The absence was a wound that didn’t heal with time. She hated him for a while. Then she missed him. Then she learned to breathe again.
Years passed. Leila became a writer. She turned her pain into prose, her ache into art. Her debut novel featured a boy who read Neruda under a jacaranda tree. Readers said it was beautiful, and they wept. She smiled, knowing that beauty often grows from heartbreak.
One rainy afternoon, at a book signing in Lagos, she looked up and there he was.
Older. Thinner. Wiser. The same.
“I read your book,” Ayo said softly, holding it like it was made of glass. “It felt like coming home.”

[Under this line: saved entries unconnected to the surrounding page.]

-- ==== Sys2Proof/Machine/Engines.lean ====
section
/-!
DEFINITION. The copy and transform engines (R294 to R308) and what they share with the encoder: reads and writes of a range of
bytes, allocation from a pool (R320), and how a command begins, stops and ends.
-/

namespace Sys2Proof.Machine

open Sys2Proof

/-! ## Ranges of bytes -/

/-- Who moves bytes: how it asks peers, the context and privilege of its accesses, and the task whose scratchpad it sees.
`peers`: a peer accepts its accesses (R369); `core`: the core whose loads its acquires order (R226). -/
structure Mover where
  asker : Asker
  acc : Who
  task : Nat
  peers : Bool
  core : Option Nat
  deriving DecidableEq, Repr

/-- A mover as one that reads what is no coded stream: peers accept such reads of the COPY path only (R369). -/
def Mover.plain (m : Mover) : Mover := match m.asker with
  | .copy _ => m
  | _ => { m with peers := false }

/-- A failure of a mover's access. -/
def Op.moveFail {α : Type} (cause : Cause) (va : Nat) (extra : Nat := 0) : Op α :=
  Op.trapHere { cause := cause, mask := 0, addr := va, extra := extra }

/-- Where a range within one page lies, and whether it is a coded-pool page (R188, R197, R201, R202). -/
def Op.spot (m : Mover) (k : Access) (space va n align : Nat) : Op (Place × Bool) := fun s =>
  match space with
  | 0 =>
    match s.translate m.acc k va align with
    | (.error c, s) => Op.moveFail c va 0 s
    | (.ok t, s) => .ok ((t.place, entryCOMP t.bits), t.l2 n (s.markAD m.acc k va t))
  | 1 =>
    match s.task? m.task with
    | some t =>
      if t.spad * 8192 < va + n then Op.moveFail .scratchRange va 0 s
      else if va % align ≠ 0 then Op.moveFail .misaligned va 0 s
      else .ok ((.scratch va, false), s)
    | none => Op.moveFail .scratchRange va 0 s
  | _ =>
    if s.vaultOk m.acc.ctx va n = false then Op.moveFail .vaultRange va 0 s
    else if va % align ≠ 0 then Op.moveFail .misaligned va 0 s
    else .ok ((.vault va, false), s)

/-- Distance of the places of the flits of one range in an access order. -/
def flitKey : Nat := 2 ^ 40

/-- A request of a mover to a peer; a path that peers do not accept is refused (R368, R369). -/
def Op.movePeer (m : Mover) (key va peer : Nat) (op : HomeOp) : Op Nat :=
  if m.peers then Op.ask m.asker key m.acc.ctx va 0 peer op else Op.moveFail .remoteUnreachable va 256

/-- Bytes of a message's data at most (R365). -/
def flitBytes : Nat := 240

/-- Bytes read at a peer, a flit's payload at a time. -/
def Op.readPeer (m : Mover) (peer : Nat) : Nat → Nat → Nat → Nat → Nat → Op (List Byte)
  | 0, _, _, _, _ => pure []
  | fuel + 1, key, va, off, n => do
    if n = 0 then return []
    let k := min n flitBytes
    let v ← Op.movePeer m key va peer (.load off k)
    if 2 ^ (8 * k) ≤ v then Op.moveFail .dataPoison va
    let r ← Op.readPeer m peer fuel (key + flitKey) (va + k) (off + k) (n - k)
    return toBytes k v ++ r

/-- Bytes written at a peer, a flit's payload at a time. -/
def Op.writePeer (m : Mover) (peer : Nat) : Nat → Nat → Nat → Nat → List Byte → Op Unit
  | 0, _, _, _, _ => pure ()
  | fuel + 1, key, va, off, bs => do
    if bs.isEmpty then return ()
    let now := bs.take flitBytes
    let _ ← Op.movePeer m key va peer (.store off now.length (ofBytes now))
    Op.writePeer m peer fuel (key + flitKey) (va + now.length) (off + now.length) (bs.drop flitBytes)

/-- Bytes read at a place (R210: owned words are forwarded). -/
def Op.readSpot (m : Mover) (key va n : Nat) (p : Place) : Op (List Byte) := do
  match p with
  | .phys pa => do
    let s ← Op.state
    if s.poisoned pa n then Op.moveFail .dataPoison va
    return s.homeBytes pa n
  | .remote peer off => Op.readPeer m peer (n / flitBytes + 1) key va off n
  | .scratch o => do
    let s ← Op.state
    return match s.task? m.task with
      | some t => t.scratch.bytes o n
      | none => []
  | .vault a => do
    let s ← Op.state
    return s.vault.bytes a n
  | .debug _ => return []

/-- Bytes written at a place; on a coded-pool page the home keeps its registrations (R197). -/
def Op.writeSpot (m : Mover) (key va : Nat) (bs : List Byte) (p : Place × Bool) : Op Unit := do
  match p.1 with
  | .phys pa => do
    let s ← Op.state
    if s.poisoned pa bs.length then Op.moveFail .dataPoison va
    Op.put (if p.2 then s.rawWrite pa bs else s.homeWrite pa bs)
  | .remote peer off => Op.writePeer m peer (bs.length / flitBytes + 1) key va off bs
  | .scratch o => Op.modify fun s => s.modTask m.task fun t => t.setScratch o bs
  | .vault a => Op.modify fun s => { s with vault := s.vault.setBytes a bs }
  | .debug _ => return ()

/-- Bytes from an address to the end of its 64 KiB page. -/
def pageRest (va : Nat) : Nat := 65536 - va % 65536

/-- The number of pages that a range touches, and one more. -/
def pageFuel (n : Nat) : Nat := n / 65536 + 2

/-- A range read page by page. -/
def Op.readRange (m : Mover) (k : Access) (space : Nat) : Nat → Nat → Nat → Nat → Op (List Byte)
  | 0, _, _, _ => pure []
  | fuel + 1, key, va, n => do
    if n = 0 then return []
    let len := if space = 0 then min n (pageRest va) else n
    let p ← Op.spot m k space va len 1
    let bs ← Op.readSpot m key va len p.1
    let r ← Op.readRange m k space fuel (key + 1) ((va + len) % 2 ^ 64) (n - len)
    return bs ++ r

/-- A range written page by page by an access of a kind. -/
def Op.writeAs (m : Mover) (k : Access) (space : Nat) : Nat → Nat → Nat → List Byte → Op Unit
  | 0, _, _, _ => pure ()
  | fuel + 1, key, va, bs => do
    if bs.isEmpty then return ()
    let len := if space = 0 then min bs.length (pageRest va) else bs.length
    let p ← Op.spot m k space va len 1
    Op.writeSpot m key va (bs.take len) p
    Op.writeAs m k space fuel (key + 1) ((va + len) % 2 ^ 64) (bs.drop len)

/-- A range written by an engine. -/
def Op.writeRange (m : Mover) (space fuel key va : Nat) (bs : List Byte) : Op Unit := Op.writeAs m .engineWrite space fuel key va bs

/-- A number read from a global range of at most one page crossing. -/
def Op.readNum (m : Mover) (k : Access) (key va n : Nat) : Op Nat := do
  let bs ← Op.readRange m k 0 2 key va n
  return ofBytes bs

/-- An acquire of a mover: later loads of its core read afresh (R226). -/
def Op.acquireOf (m : Mover) : Op Unit :=
  match m.core with
  | some k => Op.modify (·.acquire k)
  | none => pure ()

/-- A block-index entry read as an acquire (R318). -/
def Op.readEntry (m : Mover) (key va : Nat) : Op Nat := do
  let v ← Op.readNum m .engineRead key va 16
  Op.acquireOf m
  return v

/-- A ring descriptor read by an agent, none when it breaks R134: its address is checked before its alignment, and read after it
(R121). -/
def Op.readRing (m : Mover) (k : Access) (key va : Nat) : Op (Option RingDesc) := fun s =>
  match s.translate m.acc k va 1 with
  | (.error e, s) => Op.moveFail e va 0 s
  | (.ok _, s) => (do
    if va % 64 ≠ 0 then return none
    let v ← Op.readNum m k key va 64
    return RingDesc.parse v : Op (Option RingDesc)) s

/-- A stalagmite of a mover read at its home. -/
def Op.sgValue (m : Mover) (key va : Nat) : Op Nat := do
  let p ← Op.spot m .sgRead 0 va 8 8
  let bs ← Op.readSpot m key va 8 p.1
  return ofBytes bs

/-- An add of a mover as a release (R122, R132): the old value. -/
def Op.sgAddAt (m : Mover) (key va amt : Nat) : Op Nat := do
  let p ← Op.spot m .sgAdd 0 va 8 8
  let old ← match p.1 with
    | .phys pa => do
      let s ← Op.state
      let r := s.sgAddAt pa amt
      Op.put r.2
      pure r.1
    | .remote peer off => Op.ask m.asker key m.acc.ctx va 0 peer (.sgAdd off amt)
    | _ => pure 0
  if old = refused then Op.moveFail .sgOverflow va
  return old

/-! ## Allocation (R319, R320) -/

/-- The pool at an address, with TDESC_INVALID when it breaks R319. -/
def Op.readPool (m : Mover) (key va : Nat) : Op Pool := do
  let v ← Op.readNum m .engineRead key va 256
  match Pool.parse va v with
  | some p => return p
  | none => Op.moveFail .tdescInvalid va

/-- The free ring of a class of a pool. -/
def Op.poolRing (m : Mover) (key : Nat) (p : Pool) (cls : Nat) : Op RingDesc := do
  let va := p.rings.getD cls 0
  match ← Op.readRing m .engineRead key va with
  | some d => if d.freeRing then return d else Op.moveFail .tdescInvalid va
  | none => Op.moveFail .tdescInvalid va

/-- Where an allocation finds an extent (R320): in slot n of a free ring, or at the end of what the bump region has handed out. -/
inductive Extent where
  | slot (d : RingDesc) (n addr : Nat)
  | fresh (bump base old size : Nat)
  deriving DecidableEq, Repr

/-- The address of an extent. -/
def Extent.addr : Extent → Nat
  | .slot _ _ a => a
  | .fresh _ base old _ => (base + old) % 2 ^ 64

/-- The extent that an allocation of a class finds in a pool (R320), with every check and no effect: from its free ring, else from its
bump region, else POOL_EXHAUSTED. -/
def Op.findExtent (m : Mover) (key pool cls : Nat) : Op Extent := do
  let p ← Op.readPool m.plain key pool
  let d ← Op.poolRing m.plain (key + 4) p cls
  let rel ← Op.sgValue m (key + 8) d.rel
  let fill ← Op.sgValue m (key + 9) d.fill
  if rel < fill then
    let x ← Op.readNum m.plain .engineRead (key + 11) (d.slotOf rel) 8
    return .slot d rel x
  else
    let old ← Op.sgValue m (key + 13) p.bump
    if old + 64 * 2 ^ cls ≤ p.limit then return .fresh p.bump p.base old (64 * 2 ^ cls)
    else Op.moveFail .poolExhausted pool

/-- A found extent taken (R320): its address. One taken from a ring acquires FILL. At a peer another allocation may have come between,
and the next extent is taken. -/
def Op.takeExtent (m : Mover) (key : Nat) : Extent → Op Nat
  | .slot d n x => do
    let k ← Op.sgAddAt m (key + 10) d.rel 1
    Op.acquireOf m
    if k = n then return x
    Op.readNum m.plain .engineRead (key + 15) (d.slotOf k) 8
  | .fresh bump base _ size => do
    let n ← Op.sgAddAt m (key + 14) bump size
    return (base + n) % 2 ^ 64

/-- An extent of a class taken from a pool (R320). -/
def Op.allocate (m : Mover) (key pool cls : Nat) : Op Nat := do
  let e ← Op.findExtent m key pool cls
  Op.takeExtent m key e

/-- Room in the deferred-free queue for an old extent (R324): DFQ_INVALID without a valid queue, and with bit 0 of EXTRA when it
is full. -/
def Op.needRoom (ctx : Nat) : Op Unit := do
  let s ← Op.state
  match s.pushBad ctx with
  | some va => Op.moveFail .dfqInvalid va
  | none => if (s.ctx ctx).dfqRoom then pure () else Op.moveFail .dfqInvalid 0 1

/-! ## Placing a coded tile (R311, R324) -/

/-- What publishing a tile will do: the bytes of its block and of its entry with where they go, the extent taken from the pool,
and the old extent that is deferred. -/
structure Placing where
  block : List Piece
  entry : List Piece
  fresh : Option (Nat × Nat)
  old : Option (Nat × Nat)
  deriving DecidableEq, Repr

She didn’t speak. Her heart was too full for words.
“I’m sorry,” he continued. “For disappearing. For not being brave enough to let you love me through the worst of it.”
She closed the book and stood. The room blurred. And then they were in each other’s arms, the years melting like wax between them.
Underneath the jacaranda tree once more — older now, weathered and wiser — they sat in silence.
Sometimes, love walks away. But sometimes, when it finds its way back, it’s even deeper. Even more tender.
They didn’t speak much that day. They didn’t have to.
Love, they learned, doesn’t always need loud declarations. Sometimes it just needs presence. A place to return to.
And for them, that place was each other.